UK businesses with US entities, including JD Sports and Wolf & Badger, are already selling to US customers through platforms such as Gemini and Copilot, according to Stripe.

The company has also expanded Stripe Radar, its fraud product, to address risks linked to AI-driven commerce. These include multi-account abuse, free trial fraud and pay-as-you-go abuse. The service now also covers Bacs Direct Debit transactions, as well as other local payment methods on Stripe.

“Two things are going to define the next decade for UK businesses: selling globally and building for the AI economy. Today, we’re making both dramatically easier. Whether it’s making your products purchasable through AI agents, localising pricing for a customer in Tokyo, or defending against new forms of fraud, Stripe handles the complexity so businesses can focus on growth,” Conor McNamara, Chief Revenue Officer for EMEA at Stripe, said.

UK customers

UK businesses using Stripe include startups such as ElevenLabs and Synthesia, as well as larger brands such as John Lewis and Lloyds Bank. Stripe also named Currys, Wayve and TripAdvisor among newer UK customers.

The announcement followed Stripe’s partnership with Lloyds Bank to provide its payments infrastructure to UK small businesses. The tie-up adds to competition among payments groups seeking deeper relationships with banks and broader access to smaller merchants.

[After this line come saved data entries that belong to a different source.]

/-! `State.reportRefused` changes ports only. -/

@[simp] theorem State.reportRefused_pending (s : State) (p : PortId) (refused : Bool) : (s.reportRefused p refused).pending = s.pending := by
  cases refused <;> rfl
@[simp] theorem State.reportRefused_resetHeld (s : State) (p : PortId) (refused : Bool) : (s.reportRefused p refused).resetHeld = s.resetHeld := by
  cases refused <;> rfl
@[simp] theorem State.reportRefused_mode (s : State) (p : PortId) (refused : Bool) : (s.reportRefused p refused).mode = s.mode := by
  cases refused <;> rfl
@[simp] theorem State.reportRefused_owner (s : State) (p : PortId) (refused : Bool) : (s.reportRefused p refused).owner = s.owner := by
  cases refused <;> rfl
@[simp] theorem State.reportRefused_resetCause (s : State) (p : PortId) (refused : Bool) : (s.reportRefused p refused).resetCause = s.resetCause := by
  cases refused <;> rfl
@[simp] theorem State.reportRefused_storeFault (s : State) (p : PortId) (refused : Bool) : (s.reportRefused p refused).storeFault = s.storeFault := by
  cases refused <;> rfl
@[simp] theorem State.reportRefused_startOperate (s : State) (p : PortId) (refused : Bool) : (s.reportRefused p refused).startOperate = s.startOperate := by
  cases refused <;> rfl
@[simp] theorem State.reportRefused_config (s : State) (p : PortId) (refused : Bool) : (s.reportRefused p refused).config = s.config := by
  cases refused <;> rfl
@[simp] theorem State.reportRefused_store (s : State) (p : PortId) (refused : Bool) : (s.reportRefused p refused).store = s.store := by
  cases refused <;> rfl
@[simp] theorem State.reportRefused_saveMark (s : State) (p : PortId) (refused : Bool) : (s.reportRefused p refused).saveMark = s.saveMark := by
  cases refused <;> rfl
@[simp] theorem State.reportRefused_storeOp (s : State) (p : PortId) (refused : Bool) : (s.reportRefused p refused).storeOp = s.storeOp := by
  cases refused <;> rfl
@[simp] theorem State.reportRefused_engine (s : State) (p : PortId) (refused : Bool) : (s.reportRefused p refused).engine = s.engine := by
  cases refused <;> rfl
@[simp] theorem State.reportRefused_pointer (s : State) (p : PortId) (refused : Bool) : (s.reportRefused p refused).pointer = s.pointer := by
  cases refused <;> rfl
@[simp] theorem State.reportRefused_queue (s : State) (p : PortId) (refused : Bool) : (s.reportRefused p refused).queue = s.queue := by
  cases refused <;> rfl
@[simp] theorem State.reportRefused_table (s : State) (p : PortId) (refused : Bool) : (s.reportRefused p refused).table = s.table := by
  cases refused <;> rfl
@[simp] theorem State.reportRefused_lines (s : State) (p : PortId) (refused : Bool) : (s.reportRefused p refused).lines = s.lines := by
  cases refused <;> rfl
@[simp] theorem State.reportRefused_counter (s : State) (p : PortId) (refused : Bool) : (s.reportRefused p refused).counter = s.counter := by
  cases refused <;> rfl
@[simp] theorem State.reportRefused_latch (s : State) (p : PortId) (refused : Bool) : (s.reportRefused p refused).latch = s.latch := by
  cases refused <;> rfl
@[simp] theorem State.reportRefused_display (s : State) (p : PortId) (refused : Bool) : (s.reportRefused p refused).display = s.display := by
  cases refused <;> rfl
@[simp] theorem State.reportRefused_freeCount (s : State) (p : PortId) (refused : Bool) : (s.reportRefused p refused).freeCount = s.freeCount := by
  cases refused <;> rfl

/-! `State.startTimer` changes ports only. -/

@[simp] theorem State.startTimer_pending (s : State) (p : PortId) : (s.startTimer p).pending = s.pending := rfl
@[simp] theorem State.startTimer_resetHeld (s : State) (p : PortId) : (s.startTimer p).resetHeld = s.resetHeld := rfl
@[simp] theorem State.startTimer_mode (s : State) (p : PortId) : (s.startTimer p).mode = s.mode := rfl
@[simp] theorem State.startTimer_owner (s : State) (p : PortId) : (s.startTimer p).owner = s.owner := rfl
@[simp] theorem State.startTimer_resetCause (s : State) (p : PortId) : (s.startTimer p).resetCause = s.resetCause := rfl
@[simp] theorem State.startTimer_storeFault (s : State) (p : PortId) : (s.startTimer p).storeFault = s.storeFault := rfl
@[simp] theorem State.startTimer_startOperate (s : State) (p : PortId) : (s.startTimer p).startOperate = s.startOperate := rfl
@[simp] theorem State.startTimer_config (s : State) (p : PortId) : (s.startTimer p).config = s.config := rfl
@[simp] theorem State.startTimer_store (s : State) (p : PortId) : (s.startTimer p).store = s.store := rfl
@[simp] theorem State.startTimer_saveMark (s : State) (p : PortId) : (s.startTimer p).saveMark = s.saveMark := rfl
@[simp] theorem State.startTimer_storeOp (s : State) (p : PortId) : (s.startTimer p).storeOp = s.storeOp := rfl
@[simp] theorem State.startTimer_engine (s : State) (p : PortId) : (s.startTimer p).engine = s.engine := rfl
@[simp] theorem State.startTimer_pointer (s : State) (p : PortId) : (s.startTimer p).pointer = s.pointer := rfl
@[simp] theorem State.startTimer_queue (s : State) (p : PortId) : (s.startTimer p).queue = s.queue := rfl
@[simp] theorem State.startTimer_table (s : State) (p : PortId) : (s.startTimer p).table = s.table := rfl
@[simp] theorem State.startTimer_lines (s : State) (p : PortId) : (s.startTimer p).lines = s.lines := rfl
@[simp] theorem State.startTimer_counter (s : State) (p : PortId) : (s.startTimer p).counter = s.counter := rfl
@[simp] theorem State.startTimer_latch (s : State) (p : PortId) : (s.startTimer p).latch = s.latch := rfl
@[simp] theorem State.startTimer_display (s : State) (p : PortId) : (s.startTimer p).display = s.display := rfl
@[simp] theorem State.startTimer_freeCount (s : State) (p : PortId) : (s.startTimer p).freeCount = s.freeCount := rfl

/-! `State.endLapse` changes ports, queue only. -/

@[simp] theorem State.endLapse_pending (s : State) (p : PortId) : (s.endLapse p).pending = s.pending := by
  unfold State.endLapse; split <;> rfl
@[simp] theorem State.endLapse_resetHeld (s : State) (p : PortId) : (s.endLapse p).resetHeld = s.resetHeld := by
  unfold State.endLapse; split <;> rfl
@[simp] theorem State.endLapse_mode (s : State) (p : PortId) : (s.endLapse p).mode = s.mode := by
  unfold State.endLapse; split <;> rfl
@[simp] theorem State.endLapse_owner (s : State) (p : PortId) : (s.endLapse p).owner = s.owner := by
  unfold State.endLapse; split <;> rfl
@[simp] theorem State.endLapse_resetCause (s : State) (p : PortId) : (s.endLapse p).resetCause = s.resetCause := by
  unfold State.endLapse; split <;> rfl
@[simp] theorem State.endLapse_storeFault (s : State) (p : PortId) : (s.endLapse p).storeFault = s.storeFault := by
  unfold State.endLapse; split <;> rfl
@[simp] theorem State.endLapse_startOperate (s : State) (p : PortId) : (s.endLapse p).startOperate = s.startOperate := by
  unfold State.endLapse; split <;> rfl
@[simp] theorem State.endLapse_config (s : State) (p : PortId) : (s.endLapse p).config = s.config := by
  unfold State.endLapse; split <;> rfl
@[simp] theorem State.endLapse_store (s : State) (p : PortId) : (s.endLapse p).store = s.store := by
  unfold State.endLapse; split <;> rfl
@[simp] theorem State.endLapse_saveMark (s : State) (p : PortId) : (s.endLapse p).saveMark = s.saveMark := by
  unfold State.endLapse; split <;> rfl
@[simp] theorem State.endLapse_storeOp (s : State) (p : PortId) : (s.endLapse p).storeOp = s.storeOp := by
  unfold State.endLapse; split <;> rfl
@[simp] theorem State.endLapse_engine (s : State) (p : PortId) : (s.endLapse p).engine = s.engine := by
  unfold State.endLapse; split <;> rfl
@[simp] theorem State.endLapse_pointer (s : State) (p : PortId) : (s.endLapse p).pointer = s.pointer := by
  unfold State.endLapse; split <;> rfl
@[simp] theorem State.endLapse_table (s : State) (p : PortId) : (s.endLapse p).table = s.table := by
  unfold State.endLapse; split <;> rfl
@[simp] theorem State.endLapse_lines (s : State) (p : PortId) : (s.endLapse p).lines = s.lines := by
  unfold State.endLapse; split <;> rfl
@[simp] theorem State.endLapse_counter (s : State) (p : PortId) : (s.endLapse p).counter = s.counter := by
  unfold State.endLapse; split <;> rfl
@[simp] theorem State.endLapse_latch (s : State) (p : PortId) : (s.endLapse p).latch = s.latch := by
  unfold State.endLapse; split <;> rfl
@[simp] theorem State.endLapse_display (s : State) (p : PortId) : (s.endLapse p).display = s.display := by
  unfold State.endLapse; split <;> rfl
@[simp] theorem State.endLapse_freeCount (s : State) (p : PortId) : (s.endLapse p).freeCount = s.freeCount := by
  unfold State.endLapse; split <;> rfl

/-! `State.completeFrame` changes ports, queue only. -/

@[simp] theorem State.completeFrame_pending (s : State) (p : PortId) : (s.completeFrame p).pending = s.pending := by
  simp only [State.completeFrame]; split <;> simp
@[simp] theorem State.completeFrame_resetHeld (s : State) (p : PortId) : (s.completeFrame p).resetHeld = s.resetHeld := by
  simp only [State.completeFrame]; split <;> simp
@[simp] theorem State.completeFrame_mode (s : State) (p : PortId) : (s.completeFrame p).mode = s.mode := by
  simp only [State.completeFrame]; split <;> simp
@[simp] theorem State.completeFrame_owner (s : State) (p : PortId) : (s.completeFrame p).owner = s.owner := by
  simp only [State.completeFrame]; split <;> simp
@[simp] theorem State.completeFrame_resetCause (s : State) (p : PortId) : (s.completeFrame p).resetCause = s.resetCause := by
  simp only [State.completeFrame]; split <;> simp
@[simp] theorem State.completeFrame_storeFault (s : State) (p : PortId) : (s.completeFrame p).storeFault = s.storeFault := by
  simp only [State.completeFrame]; split <;> simp
@[simp] theorem State.completeFrame_startOperate (s : State) (p : PortId) : (s.completeFrame p).startOperate = s.startOperate := by
  simp only [State.completeFrame]; split <;> simp
@[simp] theorem State.completeFrame_config (s : State) (p : PortId) : (s.completeFrame p).config = s.config := by
  simp only [State.completeFrame]; split <;> simp
@[simp] theorem State.completeFrame_store (s : State) (p : PortId) : (s.completeFrame p).store = s.store := by
  simp only [State.completeFrame]; split <;> simp
@[simp] theorem State.completeFrame_saveMark (s : State) (p : PortId) : (s.completeFrame p).saveMark = s.saveMark := by
  simp only [State.completeFrame]; split <;> simp
@[simp] theorem State.completeFrame_storeOp (s : State) (p : PortId) : (s.completeFrame p).storeOp = s.storeOp := by
  simp only [State.completeFrame]; split <;> simp
@[simp] theorem State.completeFrame_engine (s : State) (p : PortId) : (s.completeFrame p).engine = s.engine := by
  simp only [State.completeFrame]; split <;> simp
@[simp] theorem State.completeFrame_pointer (s : State) (p : PortId) : (s.completeFrame p).pointer = s.pointer := by
  simp only [State.completeFrame]; split <;> simp
@[simp] theorem State.completeFrame_table (s : State) (p : PortId) : (s.completeFrame p).table = s.table := by
  simp only [State.completeFrame]; split <;> simp
@[simp] theorem State.completeFrame_lines (s : State) (p : PortId) : (s.completeFrame p).lines = s.lines := by
  simp only [State.completeFrame]; split <;> simp
@[simp] theorem State.completeFrame_counter (s : State) (p : PortId) : (s.completeFrame p).counter = s.counter := by
  simp only [State.completeFrame]; split <;> simp
@[simp] theorem State.completeFrame_latch (s : State) (p : PortId) : (s.completeFrame p).latch = s.latch := by
  simp only [State.completeFrame]; split <;> simp
@[simp] theorem State.completeFrame_display (s : State) (p : PortId) : (s.completeFrame p).display = s.display := by
  simp only [State.completeFrame]; split <;> simp
@[simp] theorem State.completeFrame_freeCount (s : State) (p : PortId) : (s.completeFrame p).freeCount = s.freeCount := by
  simp only [State.completeFrame]; split <;> simp

/-! Reading a port after an update. -/

@[simp] theorem PerPort.get_set_self {α : Type} (x : PerPort α) (p : PortId) (v : α) : (x.set p v).get p = v := by
  cases p <;> rfl

@[simp] theorem PerPort.get_set_other {α : Type} (x : PerPort α) (p : PortId) (v : α) :
    (x.set p v).get (other p) = x.get (other p) := by
  cases p <;> rfl

theorem PerPort.get_set_ne {α : Type} (x : PerPort α) {p q : PortId} (v : α) (h : q ≠ p) :
    (x.set p v).get q = x.get q := by
  cases p <;> cases q <;> first | rfl | exact absurd rfl h

@[simp] theorem PerPort.get_map {α β : Type} (f : α → β) (x : PerPort α) (p : PortId) :
    (x.map f).get p = f (x.get p) := by
  cases p <;> rfl

@[simp] theorem PerPort.get_both {α : Type} (x : α) (p : PortId) : (PerPort.both x).get p = x := by
  cases p <;> rfl

@[simp] theorem State.port_setPort (s : State) (p : PortId) (x : Port) : (s.setPort p x).port p = x := by
  cases p <;> rfl

theorem State.port_setPort_ne (s : State) {p q : PortId} (x : Port) (h : q ≠ p) :
    (s.setPort p x).port q = s.port q :=
  PerPort.get_set_ne s.ports x h

@[simp] theorem State.port_onPort (s : State) (p : PortId) (f : Port → Port) :
    (s.onPort p f).port p = f (s.port p) := by
  cases p <;> rfl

The latest product push reflects how payment providers are positioning themselves around two overlapping trends: cross-border digital commerce and the rise of AI-based shopping journeys. For UK businesses, the practical appeal lies in reducing the operational burden of accepting local payment methods, pricing in local currencies, handling tax requirements and managing fraud across multiple markets.

For Stripe, the launch also underlines the breadth of services it aims to offer beyond basic payment processing, spanning treasury functions, checkout management, fraud controls and new routes into AI-led transactions. It now supports more than 1.5 million UK businesses and sole traders, including some of the country’s fastest-growing technology companies and established consumer brands.